Nessuna censura è formulabile su questa motivazione in sede di giudizio di legittimità : secondo il giudice di appello, le parole di commento di questi fatti realmente accaduti - riportate nella formulazione dell'accusa di diffamazione - non presentano alcuna illecita carica offensiva, in quanto non vi ha rinvenuto precise ed inequivoche suggestioni su un'osmosi tra la figura di convenuto nella controversia immobiliare e la figura del diplomatico;
non vi ha rinvenuto alcuna concreta insinuazione nel senso che le criticate qualità emerse nella controversia privata siano prospettate come potenzialmente idonee a condizionare negativamente la correttezza e la lealtà istituzionali del GI, diplomatico di carriera. Coerentemente, il giudice di appello ha assolto la BA con la formula pienamente liberatoria dell'insussistenza del fatto, avendo constatato la mancanza degli elementi costitutivi del reato contestato. Non ha conseguentemente utilizzato la formula (il fatto non costituisce reato), che è prevista per l'ipotesi in cui siano integrati gli elementi oggettivi del reato, ma sussiste una causa di giustificazione, comune o speciale, che elimini l'antigiuridicità penale (sul confronto tra le formule assolutorie, S.U. n. 40049 del 29.5.08). Il tribunale, con l'invocazione dell'art. 21 Cost. (sia pure realizzata con la citazione di una sentenza afferente a ipotesi diversa) non ha inteso affermare una giustificazione per un comportamento originariamente antigiuridico della BA, ma ha concluso che "l'appellante va mandata assolta per insussistenza dell'antigiuridicità del fatto ". Non ha ravvisato alcuna condotta illecita e ha inteso riconoscere all'appellante il diritto di controllo e di critica nei confronti dell'operato di tutti i consociati.

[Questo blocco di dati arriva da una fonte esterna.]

-- ==== Sys2Proof/Laws/KeepsSystem.lean ====
section
/-!
SUPPORT. No operation undoes what `Keeps` lists: time steps, CAL, MEM, Cornerstone, SEC, resets and the boot sequence.
-/

-- one theorem after another: all at once would not fit the memory
set_option Elab.async false
set_option linter.all false

namespace Sys2Proof.Machine

/-! ### Steps.lean -/

theorem State.shiftTb0_keeps {r0 : State} (s : State) (d : Int) (h0 : Keeps r0 s) : Keeps r0 (State.shiftTb0 s d) :=
    by
  unfold State.shiftTb0
  with_reducible repeat' first
    | assumption | intro _ | exact Keeps.refl _ | subst x
    | (extract_lets +onlyGivenNames x; first | (have hx : Keeps r0 x := ?_; clear_value x) | (have hx : Keeps r0 x.1 := ?_; clear_value x) | (have hf := fun a => x a; clear hf) | (have hf : CiphState := x; clear hf) | (have hf : SecState := x; clear hf) | clear_value x)
    | apply ite_keeps | apply State.modLfr_keeps | apply State.modPmon_keeps | apply State.eachLane_keeps_of
    | apply State.modPlu_keeps | apply State.modArmed_keeps | dsimp only | split | refine Keeps.raw ?_ rfl rfl rfl

theorem State.endSecond_keeps {r0 : State} (s : State) (h0 : Keeps r0 s) : Keeps r0 (State.endSecond s) := by
  unfold State.endSecond
  with_reducible repeat' first
    | assumption | intro _ | exact Keeps.refl _ | subst x
    | (extract_lets +onlyGivenNames x; first | (have hx : Keeps r0 x := ?_; clear_value x) | (have hx : Keeps r0 x.1 := ?_; clear_value x) | (have hf := fun a => x a; clear hf) | (have hf : CiphState := x; clear hf) | (have hf : SecState := x; clear hf) | clear_value x)
    | apply ite_keeps | apply State.modPmon_keeps | apply State.eachLane_keeps_of | apply State.touch_keeps
    | dsimp only | split

theorem State.beginSecond_keeps {r0 : State} (s : State) (h0 : Keeps r0 s) : Keeps r0 (State.beginSecond s) := by
  unfold State.beginSecond
  with_reducible repeat' first
    | assumption | intro _ | exact Keeps.refl _ | subst x
    | (extract_lets +onlyGivenNames x; first | (have hx : Keeps r0 x := ?_; clear_value x) | (have hx : Keeps r0 x.1 := ?_; clear_value x) | (have hf := fun a => x a; clear hf) | (have hf : CiphState := x; clear hf) | (have hf : SecState := x; clear hf) | clear_value x)
    | apply ite_keeps | apply State.modPmon_keeps | apply State.eachLane_keeps_of | apply State.touch_keeps
    | dsimp only | split

theorem State.courseStep_keeps {r0 : State} (s : State) (old new : Nat) (h0 : Keeps r0 s) : Keeps r0 (State.courseStep
    s old new) := by
  unfold State.courseStep
  with_reducible repeat' first
    | assumption | apply ite_keeps | apply State.modArmed_keeps | apply State.courseStrobe_keeps | split

theorem State.tbStep_keeps {r0 : State} (s : State) (x : Nat) (acc : Int) (h0 : Keeps r0 s) : Keeps r0 (State.tbStep
    s x acc).1 := by
  unfold State.tbStep
  with_reducible repeat' first
    | assumption | intro _ | exact Keeps.refl _ | subst x
    | (extract_lets +onlyGivenNames x; first | (have hx : Keeps r0 x := ?_; clear_value x) | (have hx : Keeps r0 x.1 := ?_; clear_value x) | (have hf := fun a => x a; clear hf) | (have hf : CiphState := x; clear hf) | (have hf : SecState := x; clear hf) | clear_value x)
    | apply ite_keeps | apply itep_keeps | apply State.modTb_keeps | apply State.addCnt32_keeps
    | apply State.raise_keeps | apply State.suspectBins_keeps | apply State.lateLevel_keeps
    | apply State.setTbState_keeps | apply State.syncTbs_keeps | apply State.dropSamples_keeps
    | apply State.utcAct_keeps | apply State.launchesCrossed_keeps | apply State.shiftTb0_keeps
    | apply State.endSecond_keeps | apply State.beginSecond_keeps | apply State.courseStep_keeps | dsimp only
    | (apply fst_keeps; assumption) | split

theorem State.tbSet_keeps {r0 : State} (s : State) (x : Nat) (t : Time80) (h0 : Keeps r0 s) : Keeps r0 (State.tbSet s
    x t).1 := by
  unfold State.tbSet
  with_reducible repeat' first
    | assumption | apply ite_keeps | apply State.raise_keeps | apply State.tbStep_keeps | split

theorem State.tbAdd_keeps {r0 : State} (s : State) (x : Nat) (d : Int) (h0 : Keeps r0 s) : Keeps r0 (State.tbAdd s x
    d).1 := by
  unfold State.tbAdd
  with_reducible repeat' first | assumption | apply State.tbStep_keeps

theorem State.servoFreq_keeps {r0 : State} (s : State) (x : Nat) (mean : Int) (h0 : Keeps r0 s) : Keeps r0
    (State.servoFreq s x mean) := by
  unfold State.servoFreq
  with_reducible repeat' first
    | assumption | intro _ | exact Keeps.refl _ | subst x
    | (extract_lets +onlyGivenNames x; first | (have hx : Keeps r0 x := ?_; clear_value x) | (have hx : Keeps r0 x.1 := ?_; clear_value x) | (have hf := fun a => x a; clear hf) | (have hf : CiphState := x; clear hf) | (have hf : SecState := x; clear hf) | clear_value x)
    | apply ite_keeps | apply State.setInt_keeps | apply State.modTb_keeps | apply State.modServo_keeps | dsimp only
    | split

theorem State.servoApply_keeps {r0 : State} (s : State) (x : Fin 3) (mean ps : Int) (h0 : Keeps r0 s) : Keeps r0
    (State.servoApply s x mean ps) := by
  unfold State.servoApply
  with_reducible repeat' first
    | assumption | intro _ | exact Keeps.refl _ | subst x
    | (extract_lets +onlyGivenNames x; first | (have hx : Keeps r0 x := ?_; clear_value x) | (have hx : Keeps r0 x.1 := ?_; clear_value x) | (have hf := fun a => x a; clear hf) | (have hf : CiphState := x; clear hf) | (have hf : SecState := x; clear hf) | clear_value x)
    | apply ite_keeps | apply itep_keeps | apply State.setInt_keeps | apply State.modServo_keeps
    | apply State.setTbState_keeps | apply State.tbStep_keeps | apply State.servoFreq_keeps | dsimp only
    | (apply fst_keeps; assumption) | split

/-! ### Cal.lean -/

theorem State.modCal_keeps {r0 : State} (s : State) (f : CalState → CalState) (h0 : Keeps r0 s) : Keeps r0
    (State.modCal s f) :=
  Keeps.raw h0 rfl rfl rfl

theorem State.modRun_keeps {r0 : State} (s : State) (f : CalRun → CalRun) (h0 : Keeps r0 s) : Keeps r0 (State.modRun s
    f) := by
  unfold State.modRun
  with_reducible repeat' first | assumption | apply State.modCal_keeps

theorem State.modDom_keeps {r0 : State} (s : State) (d : Nat) (f : CalDomain → CalDomain) (h0 : Keeps r0 s) : Keeps r0
    (State.modDom s d f) := by
  unfold State.modDom
  with_reducible repeat' first | assumption | apply State.modCal_keeps

theorem State.calCount_keeps {r0 : State} (s : State) (j : Nat) (h0 : Keeps r0 s) : Keeps r0 (State.calCount s j) := by
  unfold State.calCount
  with_reducible repeat' first | assumption | apply State.addCnt_keeps

theorem State.showPoints_keeps {r0 : State} (s : State) (d : Nat) (h0 : Keeps r0 s) : Keeps r0 (State.showPoints s d)
    := by
  unfold State.showPoints
  with_reducible repeat' first
    | assumption | intro _ | exact Keeps.refl _ | subst x
    | (extract_lets +onlyGivenNames x; first | (have hx : Keeps r0 x := ?_; clear_value x) | (have hx : Keeps r0 x.1 := ?_; clear_value x) | (have hf := fun a => x a; clear hf) | (have hf : CiphState := x; clear hf) | (have hf : SecState := x; clear hf) | clear_value x)
    | apply ite_keeps | apply State.set_keeps | apply State.setNat_keeps | apply foldl_keeps_of | dsimp only | split
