-- ==== Sys2Proof/Laws/FrameOps.lean ====
section
/-!
SUPPORT. Which parts of the state an operation leaves as they are: registers, alarms, formats, FEC, the access gate, PLU, PMON and Levels.
-/

-- one theorem after another: all at once would not fit the memory
set_option Elab.async false
set_option linter.all false

namespace Sys2Proof.Machine

/-! ### Ops.lean -/

theorem State.set_fr {F : Nat} {r0 : State} (s : State) (f : Fld) (v : Nat) (h0 : Frame F r0 s)
    (hF : F &&& 1 = 1 := by first | decide | exact sub_of (by assumption) (by decide)) : Frame F r0 (State.set s f v) := by
  unfold State.set
  with_reducible repeat' first | assumption | exact sub_of hF (by decide) | apply State.setReg_fr

theorem State.setB_fr {F : Nat} {r0 : State} (s : State) (f : Fld) (b : Bool) (h0 : Frame F r0 s)
    (hF : F &&& 1 = 1 := by first | decide | exact sub_of (by assumption) (by decide)) : Frame F r0 (State.setB s f b) := by
  unfold State.setB
  with_reducible repeat' first | assumption | exact sub_of hF (by decide) | apply State.set_fr

theorem State.setNat_fr {F : Nat} {r0 : State} (s : State) (a v : Nat) (h0 : Frame F r0 s)
    (hF : F &&& 1 = 1 := by first | decide | exact sub_of (by assumption) (by decide)) : Frame F r0 (State.setNat s a
    v) := by
  unfold State.setNat
  with_reducible repeat' first | assumption | exact sub_of hF (by decide) | apply State.setReg_fr

theorem State.setInt_fr {F : Nat} {r0 : State} (s : State) (a : Nat) (x : Int) (h0 : Frame F r0 s)
    (hF : F &&& 1 = 1 := by first | decide | exact sub_of (by assumption) (by decide)) : Frame F r0 (State.setInt s a
    x) := by
  unfold State.setInt
  with_reducible repeat' first | assumption | exact sub_of hF (by decide) | apply State.setNat_fr

theorem State.setWide_fr {F : Nat} {r0 : State} (s : State) (a v : Nat) (h0 : Frame F r0 s)
    (hF : F &&& 1 = 1 := by first | decide | exact sub_of (by assumption) (by decide)) : Frame F r0 (State.setWide s a
    v) := by
  unfold State.setWide
  with_reducible repeat' first | assumption | exact sub_of hF (by decide) | apply State.setNat_fr

theorem State.setTime80_fr {F : Nat} {r0 : State} (s : State) (a ns : Nat) (h0 : Frame F r0 s)
    (hF : F &&& 1 = 1 := by first | decide | exact sub_of (by assumption) (by decide)) : Frame F r0 (State.setTime80 s
    a ns) := by
  unfold State.setTime80
  with_reducible repeat' first
    | assumption | exact sub_of hF (by decide) | apply State.setReg_fr | apply State.setNat_fr

theorem State.modConv_fr {F : Nat} {r0 : State} (s : State) (n : Lane) (f : ConvState → ConvState) (h0 : Frame F r0 s)
    (hF : F &&& 32 = 32 := by first | decide | exact sub_of (by assumption) (by decide)) : Frame F r0 (s.modConv n f) :=
  State.modLane_fr h0 n _

theorem State.modRxd_fr {F : Nat} {r0 : State} (s : State) (n : Lane) (f : RxdState → RxdState) (h0 : Frame F r0 s)
    (hF : F &&& 64 = 64 := by first | decide | exact sub_of (by assumption) (by decide)) : Frame F r0 (s.modRxd n f) :=
  State.modLane_fr h0 n _

theorem State.modTx_fr {F : Nat} {r0 : State} (s : State) (n : Lane) (f : TxState → TxState) (h0 : Frame F r0 s)
    (hF : F &&& 128 = 128 := by first | decide | exact sub_of (by assumption) (by decide)) : Frame F r0 (s.modTx n f) :=
  State.modLane_fr h0 n _

theorem State.modFec_fr {F : Nat} {r0 : State} (s : State) (n : Lane) (f : FecState → FecState) (h0 : Frame F r0 s)
    (hF : F &&& 256 = 256 := by first | decide | exact sub_of (by assumption) (by decide)) : Frame F r0 (s.modFec n f) :=
  State.modLane_fr h0 n _

theorem State.modLfr_fr {F : Nat} {r0 : State} (s : State) (n : Lane) (f : LfrState → LfrState) (h0 : Frame F r0 s)
    (hF : F &&& 512 = 512 := by first | decide | exact sub_of (by assumption) (by decide)) : Frame F r0 (s.modLfr n f) :=
  State.modLane_fr h0 n _

theorem State.modPmon_fr {F : Nat} {r0 : State} (s : State) (n : Lane) (f : PmonState → PmonState) (h0 : Frame F r0 s)
    (hF : F &&& 1024 = 1024 := by first | decide | exact sub_of (by assumption) (by decide)) : Frame F r0 (s.modPmon n f) :=
  State.modLane_fr h0 n _

theorem State.modKsc_fr {F : Nat} {r0 : State} (s : State) (n : Lane) (f : KscState → KscState) (h0 : Frame F r0 s)
    (hF : F &&& 2048 = 2048 := by first | decide | exact sub_of (by assumption) (by decide)) : Frame F r0 (s.modKsc n f) :=
  State.modLane_fr h0 n _

theorem State.modTb_fr {F : Nat} {r0 : State} (s : State) (x : Nat) (f : TimeBase → TimeBase) (h0 : Frame F r0 s)
    (hF : F &&& 4 = 4 := by first | decide | exact sub_of (by assumption) (by decide)) : Frame F r0 (State.modTb s x
    f) :=
  Frame.raw h0

theorem State.waitClk_fr {F : Nat} {r0 : State} (s : State) (c : Nat) (h0 : Frame F r0 s)
    (hF : F &&& 8388612 = 8388612 := by first | decide | exact sub_of (by assumption) (by decide)) : Frame F r0
    (State.waitClk s c) := by
  unfold State.waitClk
  with_reducible repeat' first | assumption | exact sub_of hF (by decide) | apply ite_fr | apply State.elapse_fr

theorem State.waitTb_fr {F : Nat} {r0 : State} (s : State) (x ns : Nat) (h0 : Frame F r0 s)
    (hF : F &&& 8388612 = 8388612 := by first | decide | exact sub_of (by assumption) (by decide)) : Frame F r0
    (State.waitTb s x ns) := by
  unfold State.waitTb
  with_reducible repeat' first | assumption | exact sub_of hF (by decide) | apply ite_fr | apply State.elapse_fr

theorem State.waitBefore_fr {F : Nat} {r0 : State} (s : State) (x ns d : Nat) (h0 : Frame F r0 s)
    (hF : F &&& 8388612 = 8388612 := by first | decide | exact sub_of (by assumption) (by decide)) : Frame F r0
    (State.waitBefore s x ns d) := by
  unfold State.waitBefore
  with_reducible repeat' first | assumption | exact sub_of hF (by decide) | apply ite_fr | apply State.elapse_fr

theorem State.emit_fr {F : Nat} {r0 : State} (s : State) (e : Emit) (h0 : Frame F r0 s)
    (hF : F &&& 16 = 16 := by first | decide | exact sub_of (by assumption) (by decide)) : Frame F r0 (State.emit s e) :=
  Frame.raw h0

theorem State.setObj_fr {F : Nat} {r0 : State} (s : State) (index sub : Nat) (bs : List Byte) (h0 : Frame F r0 s)
    (hF : F &&& 67108864 = 67108864 := by first | decide | exact sub_of (by assumption) (by decide)) : Frame F r0
    (State.setObj s index sub bs) :=
  Frame.raw h0

theorem State.bumpObj_fr {F : Nat} {r0 : State} (s : State) (index sub len k : Nat) (h0 : Frame F r0 s)
    (hF : F &&& 67108864 = 67108864 := by first | decide | exact sub_of (by assumption) (by decide)) : Frame F r0
    (State.bumpObj s index sub len k) := by
  unfold State.bumpObj
  with_reducible repeat' first | assumption | exact sub_of hF (by decide) | apply State.setObj_fr

theorem State.addNow_fr {F : Nat} {r0 : State} (s : State) (a k : Nat) (h0 : Frame F r0 s)
    (hF : F &&& 1 = 1 := by first | decide | exact sub_of (by assumption) (by decide)) : Frame F r0 (State.addNow s a
    k) := by
  unfold State.addNow
  with_reducible repeat' first | assumption | exact sub_of hF (by decide) | apply State.setWide_fr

Il giudice di appello ha espresso quindi le sue valutazioni con un apparato logico argomentativo assolutamente non censurabile. Il ricorso va quindi rigettato con condanna del ricorrente al pagamento delle spese processuali.
P.Q.M.
Rigetta il ricorso e condanna il ricorrente al pagamento delle spese processuali.
Così deciso in Roma, il 25 febbraio 2010.